___ SOURCE RECORDS ___

-- ==== Sys2Proof/Laws/KeptRoof.lean ====
section
/-! SUPPORT. What every operation of the breaker, the pantographs, the force regulator and the map keeps. -/

namespace Sys2Proof.Machine

variable {s t : State}

theorem isRaised_iff (x : PanState) : x.isRaised = true ↔ x = .raising ∨ x = .settling ∨ x = .raised := by
  cases x <;> simp [PanState.isRaised]

@[simp] theorem isRaised_raising : PanState.raising.isRaised = true := rfl

@[simp] theorem isRaised_settling : PanState.settling.isRaised = true := rfl

@[simp] theorem isRaised_raised : PanState.raised.isRaised = true := rfl

@[simp] theorem isRaised_lowered : PanState.lowered.isRaised = false := rfl

@[simp] theorem isRaised_lowering : PanState.lowering.isRaised = false := rfl

@[simp] theorem isRaised_dropped : PanState.dropped.isRaised = false := rfl

@[simp] theorem isRaised_isolated : PanState.isolated.isRaised = false := rfl

@[simp] theorem Channel.within_iff (c d : Channel) :
    c.Within d ↔ (d.state.isRaised = true → c.state.isRaised = true ∧ d.role = c.role) := Iff.rfl
/-! ### The breaker and the selector -/

@[simp] theorem Kept.endBreakerOps (h : Kept s t) (b : Breaker) : Kept s (endBreakerOps b t) := by
  unfold Machine.endBreakerOps
  simp (maxDischargeDepth := 40) [h]

@[simp] theorem Kept.setBreaker (h : Kept s t) (b : Breaker) : Kept s (setBreaker b t) := by
  unfold Machine.setBreaker
  dsimp only
  repeat' split
  all_goals simp (maxDischargeDepth := 40) [h]

@[simp] theorem Kept.startOpening (h : Kept s t) : Kept s (startOpening t) := by
  unfold Machine.startOpening
  simp (maxDischargeDepth := 40) [h]

@[simp] theorem Kept.openRequest (h : Kept s t) : Kept s (openRequest t) := by
  unfold Machine.openRequest
  repeat' split
  all_goals simp (maxDischargeDepth := 40) [h]

@[simp] theorem Kept.setTraction (h : Kept s t) : Kept s (setTraction t) := by
  unfold Machine.setTraction
  repeat' split
  all_goals simp (maxDischargeDepth := 40) [h]

@[simp] theorem Kept.watchInterlock (h : Kept s t) : Kept s (watchInterlock t) := by
  unfold Machine.watchInterlock
  repeat' split
  all_goals simp (maxDischargeDepth := 40) [h]

@[simp] theorem Kept.clearTraction (h : Kept s t) : Kept s (clearTraction t) := by
  unfold Machine.clearTraction
  dsimp only
  repeat' split
  all_goals simp (maxDischargeDepth := 40) [h]

@[simp] theorem Kept.externalTrip (h : Kept s t) : Kept s (externalTrip t) := by
  unfold Machine.externalTrip
  simp (maxDischargeDepth := 40) [h]

@[simp] theorem Kept.breakerReading (h : Kept s t) : Kept s (breakerReading t) := by
  unfold Machine.breakerReading
  repeat' split
  all_goals simp (maxDischargeDepth := 40) [h]

@[simp] theorem Kept.closeLimit (h : Kept s t) : Kept s (closeLimit t) := by
  unfold Machine.closeLimit
  repeat' split
  all_goals simp (maxDischargeDepth := 40) [h]

@[simp] theorem Kept.openLimit (h : Kept s t) : Kept s (openLimit t) := by
  unfold Machine.openLimit
  repeat' split
  all_goals simp (maxDischargeDepth := 40) [h]

@[simp] theorem Kept.systemCheck (h : Kept s t) : Kept s (systemCheck t) := by
  unfold Machine.systemCheck
  repeat' split
  all_goals simp (maxDischargeDepth := 40) [h]
theorem Kept.closeRequest (h : Kept s t) {u : State} (k : closeRequest t = some u) : Kept s u := by
  unfold Machine.closeRequest at k
  repeat' split at k
  all_goals cases k
  all_goals simp (maxDischargeDepth := 40) [h]
theorem Kept.watchLineLost (h : Kept s t) {u : State} (k : watchLineLost t = some u) : Kept s u := by
  unfold Machine.watchLineLost at k
  repeat' split at k
  all_goals cases k
  all_goals simp (maxDischargeDepth := 40) [h]
theorem Kept.watchReclose (h : Kept s t) {u : State} (k : watchReclose t = some u) : Kept s u := by
  unfold Machine.watchReclose at k
  repeat' split at k
  all_goals cases k
  all_goals simp (maxDischargeDepth := 40) [h]

@[simp] theorem Kept.lineLostExpires (h : Kept s t) : Kept s (lineLostExpires t) := by
  unfold Machine.lineLostExpires
  dsimp only
  repeat' split
  all_goals simp (maxDischargeDepth := 40) [h]

@[simp] theorem Kept.autoRecloses (h : Kept s t) : Kept s (autoRecloses t) := by
  unfold Machine.autoRecloses
  dsimp only
  have k : Kept s (t.modBsc fun q => { q with lastReclose := some t.now, reclose := false, recloseTimer := none }) :=
    h.modBsc _
  cases e : Machine.closeRequest (t.modBsc fun q =>
    { q with lastReclose := some t.now, reclose := false, recloseTimer := none }) with
  | none => exact k
  | some u => exact k.closeRequest e

@[simp] theorem Kept.endMove (h : Kept s t) (d : Bool) : Kept s (endMove d t) := by
  unfold Machine.endMove
  simp (maxDischargeDepth := 40) [h]

@[simp] theorem Kept.selectorRests (h : Kept s t) (p : SelPos) : Kept s (selectorRests p t) := by
  unfold Machine.selectorRests
  simp (maxDischargeDepth := 40) [h]

@[simp] theorem Kept.selectorFails (h : Kept s t) (p : SelPos) : Kept s (selectorFails p t) := by
  unfold Machine.selectorFails
  simp (maxDischargeDepth := 40) [h]

@[simp] theorem Kept.selectorReading (h : Kept s t) : Kept s (selectorReading t) := by
  unfold Machine.selectorReading
  repeat' split
  all_goals simp (maxDischargeDepth := 40) [h]

@[simp] theorem Kept.requestMove (h : Kept s t) (p : SelPos) (src : Source) : Kept s ((requestMove p src t).1) := by
  unfold Machine.requestMove
  repeat' split
  all_goals simp (maxDischargeDepth := 40) [h]
theorem Kept.watchMove (h : Kept s t) {u : State} (k : watchMove t = some u) : Kept s u := by
  unfold Machine.watchMove at k
  repeat' split at k
  all_goals cases k
  all_goals simp (maxDischargeDepth := 40) [h]

@[simp] theorem Kept.setPermit (h : Kept s t) (b : Bool) : Kept s (setPermit b t) := by
  unfold Machine.setPermit
  repeat' split
  all_goals simp (maxDischargeDepth := 40) [h]

@[simp] theorem Kept.earthUnexpected (h : Kept s t) : Kept s (earthUnexpected t) := by
  unfold Machine.earthUnexpected
  repeat' split
  all_goals simp (maxDischargeDepth := 40) [h]
theorem Kept.watchPermit (h : Kept s t) {u : State} (k : watchPermit t = some u) : Kept s u := by
  unfold Machine.watchPermit at k
  split at k
  · cases k
    simp (maxDischargeDepth := 40) [h]
  · cases k
/-! ### Forces -/
/-- A setpoint lies in 40 to 200 N (R72). -/
theorem setpointOf_bounds (profile : Nat) (role : Option Duty) (bonus : Nat) :
    Config.forceMin ≤ setpointOf profile role bonus ∧ setpointOf profile role bonus ≤ Config.forceMax := by
  simp only [setpointOf, clampNat, Config.forceMin, Config.forceMax]
  omega

theorem kept_computeForce (p : Pan) : Kept t (computeForce p t) := by
  unfold computeForce
  exact kept_modForce p _ fun _ => setpointOf_bounds _ _ _

@[simp] theorem Kept.computeForce (h : Kept s t) (p : Pan) : Kept s (computeForce p t) := h.trans (kept_computeForce p)

@[simp] theorem Kept.startForce (h : Kept s t) (p : Pan) : Kept s (startForce p t) :=
  (h.computeForce p).trans (kept_modForce p _ id)

@[simp] theorem Kept.stopForce (h : Kept s t) (p : Pan) : Kept s (stopForce p t) := h.trans (kept_modForce p _ id)

@[simp] theorem Kept.slewForce (h : Kept s t) (p : Pan) : Kept s (slewForce p t) :=
  h.trans (kept_modForce p _ fun k => by split <;> exact k)

@[simp] theorem Kept.regulate (h : Kept s t) (p : Pan) : Kept s (regulate p t) := by
  unfold Machine.regulate
  dsimp only
  repeat' split
  all_goals simp (maxDischargeDepth := 40) [h]
/-! ### Pantographs -/

@[simp] theorem Kept.endOpLong (h : Kept s t) (p : Pan) (op : Op) : Kept s (endOpLong p op t) := by
  unfold Machine.endOpLong
  repeat' split
  all_goals simp (maxDischargeDepth := 40) [h]

@[simp] theorem Kept.changePan (h : Kept s t) (p : Pan) (f : Channel → Channel) (k : (t.ch p).Within (f (t.ch p))) :
    Kept s (changePan p f t) := (h.modPan p f k).notice _

@[simp] theorem Kept.movePan (h : Kept s t) (p : Pan) (f : Channel → Channel) (k : (t.ch p).Within (f (t.ch p))) :
    Kept s (movePan p f t) := (h.changePan p f k).setIceEval _

@[simp] theorem Kept.reportOutcome (h : Kept s t) (p : Pan) (src : Source) (op : Op) (out : OpOutcome) : Kept s (reportOutcome p src op out t) := by
  unfold Machine.reportOutcome
  repeat' split
  all_goals simp (maxDischargeDepth := 40) [h]

@[simp] theorem Kept.recordOutcome (h : Kept s t) (p : Pan) (src : Source) (op : Op) (out : OpOutcome) : Kept s (recordOutcome p src op out t) := by
  unfold Machine.recordOutcome
  simp (maxDischargeDepth := 40) [h]

@[simp] theorem Kept.dropJob (h : Kept s t) (p : Pan) : Kept s (dropJob p t) := by
  unfold Machine.dropJob
  dsimp only
  repeat' split
  all_goals simp (maxDischargeDepth := 40) [h]

@[simp] theorem Kept.endJob (h : Kept s t) (p : Pan) (out : OpOutcome) : Kept s (endJob p out t) := by
  unfold Machine.endJob
  repeat' split
  all_goals simp (maxDischargeDepth := 40) [h]

@[simp] theorem Kept.placeJob (h : Kept s t) (p : Pan) (src : Source) (op : Op) : Kept s (placeJob p src op t) := by
  unfold Machine.placeJob
  dsimp only
  repeat' split
  all_goals simp (maxDischargeDepth := 40) [h]

@[simp] theorem Kept.takeOver (h : Kept s t) (p : Pan) (src : Source) (op : Op) : Kept s (takeOver p src op t) := by
  unfold Machine.takeOver
  dsimp only
  repeat' split
  all_goals simp (maxDischargeDepth := 40) [h]
/-- Clearing a ring of arc bins. -/
theorem kept_clearRing (p : Pan) (f : Ice → Ice) (h1 : (f t.ice).still = t.ice.still)
    (h2 : (f t.ice).arcs = t.ice.arcs.set p .empty) : Kept t (t.modIce f) :=
  kept_modIce f h1 fun k q => by
    rw [h2, PerPan.get_set]
    split
    · exact ⟨rfl, by simp [ArcRing.empty]⟩
    · exact k q

@[simp] theorem Kept.reachLowered (h : Kept s t) (p : Pan) : Kept s (reachLowered p t) := by
  have k : Kept s (t.modIce fun i => { i with arcs := i.arcs.set p .empty }) := h.trans (kept_clearRing p _ rfl rfl)
  unfold Machine.reachLowered
  dsimp only
  split <;> simp (maxDischargeDepth := 40) [k]

@[simp] theorem Kept.enterLowering (h : Kept s t) (p : Pan) : Kept s (enterLowering p t) := by
  unfold Machine.enterLowering
  dsimp only
  repeat' split
  all_goals simp (maxDischargeDepth := 40) [h]

@[simp] theorem Kept.requestLower (h : Kept s t) (p : Pan) (src : Source) : Kept s ((requestLower p src t).1) := by
  unfold Machine.requestLower
  dsimp only
  repeat' split
  all_goals simp (maxDischargeDepth := 40) [h]
theorem Kept.watchLowerWait (h : Kept s t) (p : Pan) {u : State} (k : watchLowerWait p t = some u) : Kept s u := by
  unfold Machine.watchLowerWait at k
  split at k
  · cases k
    simp [h]
  · cases k

@[simp] theorem Kept.protectiveLower (h : Kept s t) (p : Pan) : Kept s (protectiveLower p t) := by
  unfold Machine.protectiveLower
  repeat' split
  all_goals simp (maxDischargeDepth := 40) [h]

@[simp] theorem Kept.lowerExpires (h : Kept s t) (p : Pan) : Kept s (lowerExpires p t) := by
  unfold Machine.lowerExpires
  simp (maxDischargeDepth := 40) [h]

@[simp] theorem Kept.loweredLimit (h : Kept s t) (p : Pan) : Kept s (loweredLimit p t) := by
  unfold Machine.loweredLimit
  repeat' split
  all_goals simp (maxDischargeDepth := 40) [h]

@[simp] theorem Kept.markRaised (h : Kept s t) (p : Pan) : Kept s (markRaised p t) := by
  unfold Machine.markRaised
  simp (maxDischargeDepth := 40) [h]

@[simp] theorem Kept.openIfCollecting (h : Kept s t) (p : Pan) : Kept s (openIfCollecting p t) := by
  unfold Machine.openIfCollecting
  repeat' split
  all_goals simp (maxDischargeDepth := 40) [h]

@[simp] theorem Kept.raiseExpires (h : Kept s t) (p : Pan) : Kept s (raiseExpires p t) := by
  unfold Machine.raiseExpires
  dsimp only
  repeat' split
  all_goals simp (maxDischargeDepth := 40) [h]

@[simp] theorem Kept.contactLost (h : Kept s t) (p : Pan) : Kept s (contactLost p t) := by
  unfold Machine.contactLost
  simp (maxDischargeDepth := 40) [h]

@[simp] theorem Kept.trip (h : Kept s t) (p : Pan) : Kept s (trip p t) := by
  unfold Machine.trip
  simp (maxDischargeDepth := 40) [h]

@[simp] theorem Kept.sensorTrip (h : Kept s t) (p : Pan) : Kept s (sensorTrip p t) := by
  unfold Machine.sensorTrip
  simp (maxDischargeDepth := 40) [h]

@[simp] theorem Kept.settleSample (h : Kept s t) (p : Pan) (x : Int) : Kept s (settleSample p x t) := by
  unfold Machine.settleSample
  repeat' split
  all_goals simp (maxDischargeDepth := 40) [h]

@[simp] theorem Kept.judgeSample (h : Kept s t) (p : Pan) (x : Int) : Kept s (judgeSample p x t) := by
  unfold Machine.judgeSample
  dsimp only
  repeat' split
  all_goals simp (maxDischargeDepth := 40) [h]

@[simp] theorem Kept.takePressure (h : Kept s t) (p : Pan) (x : Int) : Kept s (takePressure p x t) := by
  unfold Machine.takePressure
  dsimp only
  repeat' split
  all_goals simp (maxDischargeDepth := 40) [h]

@[simp] theorem Kept.resetDropped (h : Kept s t) (p : Pan) : Kept s (resetDropped p t) := by
  unfold Machine.resetDropped
  refine (h.trans (kept_clearRing p _ rfl rfl)).movePan p _ ?_
  simp

@[simp] theorem Kept.startDisc (h : Kept s t) (p : Pan) (q : DiscPos) : Kept s (startDisc p q t) := by
  unfold Machine.startDisc
  simp (maxDischargeDepth := 40) [h]

@[simp] theorem Kept.requestDisc (h : Kept s t) (p : Pan) (q : DiscPos) (src : Source) : Kept s ((requestDisc p q src t).1) := by
  unfold Machine.requestDisc
  dsimp only
  repeat' split
  all_goals simp (maxDischargeDepth := 40) [h]

@[simp] theorem Kept.endDiscJob (h : Kept s t) (p : Pan) (out : OpOutcome) : Kept s (endDiscJob p out t) := by
  unfold Machine.endDiscJob
  repeat' split
  all_goals simp (maxDischargeDepth := 40) [h]

@[simp] theorem Kept.discRests (h : Kept s t) (p : Pan) (q : DiscPos) : Kept s (discRests p q t) := by
  unfold Machine.discRests
  simp (maxDischargeDepth := 40) [h]

@[simp] theorem Kept.discReading (h : Kept s t) (p : Pan) : Kept s (discReading p t) := by
  unfold Machine.discReading
  repeat' split
  all_goals simp (maxDischargeDepth := 40) [h]

@[simp] theorem Kept.discExpires (h : Kept s t) (p : Pan) (q : DiscPos) : Kept s (discExpires p q t) := by
  unfold Machine.discExpires
  repeat' split
  all_goals simp (maxDischargeDepth := 40) [h]

@[simp] theorem Kept.resetChannel (h : Kept s t) (p : Pan) : Kept s (resetChannel p t) := by
  unfold Machine.resetChannel
  dsimp only
  repeat' split
  all_goals simp (maxDischargeDepth := 40) [h]

@[simp] theorem Kept.isolatePan (h : Kept s t) (p : Pan) : Kept s (isolatePan p t) := by
  unfold Machine.isolatePan
  refine (h.trans (kept_modIce _ rfl id)).movePan p _ ?_
  simp

@[simp] theorem Kept.restorePan (h : Kept s t) (p : Pan) : Kept s (restorePan p t) := by
  unfold Machine.restorePan
  repeat' split
  all_goals simp (maxDischargeDepth := 40) [h]
end Sys2Proof.Machine
end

___

YOUR ASSIGNMENT:
Copy all lines above containing the string "selectorRests".

RESULT OF THIS TASK:
@[simp] theorem Kept.selectorRests (h : Kept s t) (p : SelPos) : Kept s (selectorRests p t) := by
  unfold Machine.selectorRests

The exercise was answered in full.